Défrichement illégal : 30 000 euros d’amende pour le maire.

(Cass crim 29 juin 2004, inédit)

Réputé "en friche", le terrain n’en est pas moins classé parmi les espaces boisés dans le plan d’occupation des sols de la commune. Ce n’est donc pas un banal défrichement que s’obstine à réaliser le maire.

Dans la perspective de la création d’un plan d’eau et de divers aménagements, le maire d’une petite ville lorraine (10 000 habitants) fait procéder au défrichement partiel d’un terrain réputé "en friche" appartenant à la commune.

Par un arrêté du 24 mai 2000, le préfet attire l’attention du maire sur le classement en espace boisé dudit terrain, ce qui s’oppose à la poursuite des travaux du moins "jusqu’à l’approbation d’une révision du plan d’occupation des sols concerné, modifiant la situation".

Après révision du plan d’occupation des sols, les travaux reprennent deux ans plus tard.

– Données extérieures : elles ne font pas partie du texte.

-- ==== Sys2Proof/Certificates/Slice0/Obligations.lean ====
section
/-! DEFINITION. The statements for the provers, each with the rule or the choice of the model it states.

Shapes used throughout: `Stands s k tag ps` says that the part is powered and the request stands at the
head of the Request Queue; `OnlyMessages x t` says that `t` is `x` but for messages that moved;
`Answered s t k tag st fs` says that the reply is on its way in `t`.

Time: the commands of a timer or of an end of something (ACTION_EXPIRY, STORE_LOAD_END, SAMPLING_TICK and the like)
first let time pass until their moment, by `State.advanceTo` or `State.awaitTime`; one whose moment lies behind
is taken late, at the time that is. That is the model's choice, log entries 2 and 4, and every statement
about such a command is made on it: O9, O17, O21 to O23, O30, O33, O36, O37, O39, O41, O43, O45, O47, O51 to O53
and O55. -/

open Sys2Proof Sys2Proof.Machine

/-! ## Every command -/

/-- A step with a command at the front of the queue runs exactly that command on the queue's rest. -/
def Obligations.StepRunsFrontCommand : Prop :=
  ∀ (c : Instr) (rest : List Instr) (s : State),
    step (s.setPending (c :: rest)) = exec c (s.setPending rest)

/-- The model's choices (log entries 1 and 8): with no command waiting one microsecond passes on a powered
part, in which Tether Time increases by one; without power no command changes anything, but that power
comes on and that signal appears on D0 or leaves it. -/
def Obligations.IdleAndUnpoweredSteps : Prop :=
  (∀ s : State, s.pending = [] →
     (s.powered = true →
       step s = .next { s with osc := s.osc + 750, tas := { s.tas with now := s.tas.now + 1 } }) ∧
     (s.powered = false → step s = .next s)) ∧
  ((∀ (c : Instr) (s : State), s.powered = false → c ≠ .powerOnReset → c ≠ .d0SignalDetect →
       c ≠ .d0SignalLoss → exec c s = .next s) ∧
     ∀ s : State, s.powered = false →
       exec .d0SignalDetect s = .next (s.setLnk { s.lnk with d0Signal := true }) ∧
       exec .d0SignalLoss s = .next (s.setLnk { s.lnk with d0Signal := false }))

/-- No command of the table ends in a fault or a refusal, in any state, and none touches the queue of commands
that wait behind it. -/
def Obligations.EveryCommandCompletes : Prop :=
  ∀ (c : Instr) (s : State), ∃ t, exec c s = .next t ∧ t.pending = s.pending

/-- The model's choice (log entry 5): a request given with its row that does not yet stand at the head of the
Request Queue first arrives, as a good frame on the lowest channel that the Channel Filter routes to CONTROL, in
UP with no loopback running; that frame and its hit are counted. In an empty queue the row then does what
it does for a request that stands there, behind another request it waits, and past the admission bound it is an
overrun. Where no channel leads to CONTROL, or the message fits no frame, or the link does not receive it, the row
does nothing. -/
def Obligations.RequestArrivesWithItsRow : Prop :=
  ∀ (k tag : Byte) (ps : List Byte) (s : State), s.powered = true →
    s.mge.requests.head? ≠ some ⟨k, tag, ps⟩ →
    let hits := fun (c : BitVec 12) (e : FilterEntry) => e.enabled = true ∧ c &&& e.mask = e.value &&& e.mask
    let leads := fun (c : BitVec 12) (i : Fin 8) => hits c s.cfl.entries[i] ∧
      s.cfl.entries[i].dest = .control ∧ ∀ j : Fin 8, j < i → ¬ hits c s.cfl.entries[j]
    let open' := s.lnk.state = .up ∧ s.lnk.suspended = false ∧ ps.length + 6 ≤ 24576
    (∀ (c : BitVec 12) (i : Fin 8), open' → leads c i → (∀ d, d < c → ∀ j, ¬ leads d j) →
      let e := s.cfl.entries[i]
      let g := (s.setLnk { s.lnk with counters := { s.lnk.counters with
        good := satInc s.lnk.counters.good } }).setCfl { s.cfl with
          entries := s.cfl.entries.set i { e with hits := satInc e.hits } }
      let a := g.setMge { s.mge with
        requests := s.mge.requests ++ [⟨k, tag, ps⟩], admitted := s.mge.admitted + 1 }
      (s.mge.admitted < 8 → s.mge.requests = [] → Stands a k tag ps ∧
        (∀ owner, s.immediate k tag ps owner = a.immediate k tag ps owner) ∧
        ∀ owner, s.long k tag ps owner = a.long k tag ps owner) ∧
      (s.mge.admitted < 8 → s.mge.requests ≠ [] →
        (∀ owner, s.immediate k tag ps owner = .next a) ∧ ∀ owner, s.long k tag ps owner = .next a) ∧
      (8 ≤ s.mge.admitted → ∃ t,
        OnlyMessages ((g.setMge { s.mge with overruns := satInc s.mge.overruns }).withBits bitMsg) t ∧
        (∀ owner, s.immediate k tag ps owner = .next t) ∧ ∀ owner, s.long k tag ps owner = .next t)) ∧
    (¬ open' ∨ (∀ c i, ¬ leads c i) →
      (∀ owner, s.immediate k tag ps owner = .next s) ∧ ∀ owner, s.long k tag ps owner = .next s)

/-- A request of one of the kinds listed whose parameter length does not fit its kind is answered LENGTH, and one
whose kind code names no kind UNKNOWN, with no result fields; nothing else changes. The four panel requests of
5.1.2 are answered LENGTH, or RANGE for an unknown panel set, with the panel set and both panel states; the
panel set of a request that carries none is a free value (log entry 11). Add Action's wrong lengths are in
AddActionRefusals, Set Schedule's in SetScheduleReplacesList, the store's in StoreRequestsChecked. -/
def Obligations.BadRequestsAnswered : Prop :=
  (∀ p ∈ ([(0x10, 1, Instr.readTime), (0x12, 1, .cancelAction), (0x13, 0, .listActions),
       (0x14, 1, .groupTrigger), (0x21, 2, .setSamplingRate), (0x22, 5, .setCalibration),
       (0x23, 6, .setStillness), (0x24, 4, .setWear), (0x25, 2, .setMotionReporting),
       (0x26, 5, .readSamples), (0x27, 1, .readMotionStatus), (0x30, 1, .readOrientation),
       (0x38, 4, .setDisplayMode), (0x39, 1, .readPictureStatus), (0x44, 3, .setEmission),
       (0x45, 6, .setPanelGeometry), (0x46, 1, .readScanStatus), (0x50, 2, .setAttenuation),
       (0x51, 3, .startCapture), (0x52, 0, .stopCapture), (0x53, 1, .readAudioStatus),
       (0x58, 1, .powerGrant), (0x59, 7, .setThrottleRow), (0x5A, 5, .setPowerPolicy),
       (0x5B, 1, .readPowerStatus), (0x60, 0, .readLinkStatus), (0x61, 1, .readLinkCounters),
       (0x62, 18, .setLinkQuality), (0x63, 1, fun tag ps => .linkRetrain tag ps false),
       (0x63, 1, fun tag ps => .linkRetrain tag ps true), (0x64, 1, .linkLoopback),
       (0x68, 7, .setChannelFilter),
       (0x69, 1, .readChannelFilter), (0x6A, 4, .setReturnPriority), (0x6B, 1, .readReturnStatus),
       (0x70, 0, .identify), (0x71, 1, .readSummary), (0x72, 1, .setAttentionEnable),
       (0x73, 6, .setReportEnable), (0x74, 1, .functionClearPicture), (0x74, 1, .functionClearAudio),
       (0x74, 1, .functionClearMotion), (0x74, 1, .functionClearActions),
       (0x74, 1, .functionClearCounters), (0x75, 0, .hubReset)] : List (Byte × Nat × (Byte → List Byte → Instr))),
     ∀ (tag : Byte) (ps : List Byte) (s : State), Stands s p.1 tag ps → ps.length ≠ p.2.1 →
       ∃ t, exec (p.2.2 tag ps) s = .next t ∧ OnlyMessages s.popRequest t ∧
         Answered s t p.1 tag .length []) ∧
  (∀ p ∈ ([(0x40, Instr.panelsOn), (0x41, .panelsOff), (0x42, .panelsShow), (0x43, .panelsStandby)] :
       List (Byte × (Byte → List Byte → Instr))), ∀ (tag : Byte) (s : State),
     let states := pack8 (s.panel .left).state.code ++ pack8 (s.panel .right).state.code
     (Stands s p.1 tag [] → ∃ t b, exec (p.2 tag []) s = .next t ∧
       OnlyMessages (s.popRequest.setFree (s.freeIndex + 1)) t ∧
       Answered s t p.1 tag .length ([b] ++ states)) ∧
     (∀ (b c : Byte) (ps : List Byte), Stands s p.1 tag (b :: c :: ps) →
       ∃ t, exec (p.2 tag (b :: c :: ps)) s = .next t ∧ OnlyMessages s.popRequest t ∧
         Answered s t p.1 tag .length ([b] ++ states)) ∧
     ∀ b : Byte, b = 0 ∨ 3 < b.toNat → Stands s p.1 tag [b] →
       ∃ t, exec (p.2 tag [b]) s = .next t ∧ OnlyMessages s.popRequest t ∧
         Answered s t p.1 tag .range ([b] ++ states)) ∧
  (∀ (k tag : Byte) (ps : List Byte) (s : State), isRequestKind k = false → Stands s k tag ps →
     ∃ t, exec (.requestUnknownKind k tag ps) s = .next t ∧ OnlyMessages s.popRequest t ∧
       Answered s t k tag .unknown [])

/-- The reply parameters of the status requests have the lengths that their rules work out. -/
def Obligations.StatusReplyLengths : Prop :=
  ∀ s : State, s.tas.fields.length = 13 ∧ s.orientationFields.length = 60 ∧
    (modeFields s.fri.mode ++ s.fri.eyes.left.fields ++ s.fri.eyes.right.fields).length = 75 ∧
    s.scanFields.length = 55 ∧ s.audioFields.length = 38 ∧ s.powerFields.length = 52 ∧
    (s.lnk.headFields ++ s.partnerFields.1 ++ s.lnk.tailFields s.osc).length = 58 ∧
    s.lnk.counters.fields.length = 36 ∧ s.returnFields.length = 32 ∧ s.mge.fields.length = 12 ∧
    s.cst.mapFields.length = 36 ∧ s.cfl.fields.length = 66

Les ingénieurs du ministère de l’agriculture et de la forêt préconisent un défrichement total avec reboisement. Les gendarmes n’en sont pas moins dépêchés sur le terrain : ils relèvent que le maire "s’échauffe tout seul face aux fonctionnaires qui restent parfaitement courtois et polis" et que "visiblement il cherche à faire forte impression auprès des personnes l’accompagnant dans le but de faire reprendre les travaux".

Un mois plus tard, un fonctionnaire des forêts constate la présence de cinq engins attestant de la poursuite des travaux. Le maire est alors poursuivi en correctionnelle pour infractions au code de l’urbanisme et au code forestier (défrichement du bois d’une personne publique sans autorisation, défrichement en infraction au plan d’occupation des sols, et continuation des travaux malgré interdiction préfectorale).

L’affaire est portée devant la Cour d’appel de Metz. L’élu s’y défend en relevant que le défrichement partiel qu’il avait ordonné valait mieux que le défrichement total préconisé par le service des forêts.
Les magistrats lui objectent que son argumentation "ne retient que la moitié de la démarche" puisqu’il n’avait pas pour projet de reboiser mais de changer la destination du terrain en infraction au plan d’occupation des sols.

Constatant par ailleurs que l’arrêté préfectoral n’avait pas été abrogé, les magistrats condamnent l’élu à une peine de 30 000 euros d’amende !

Le maire se pourvoit en cassation et relève notamment :

- qu’il ne pouvait être déclaré coupable de défrichement illicite dès lors que ce n’est pas lui qui a matériellement effectué les dits travaux.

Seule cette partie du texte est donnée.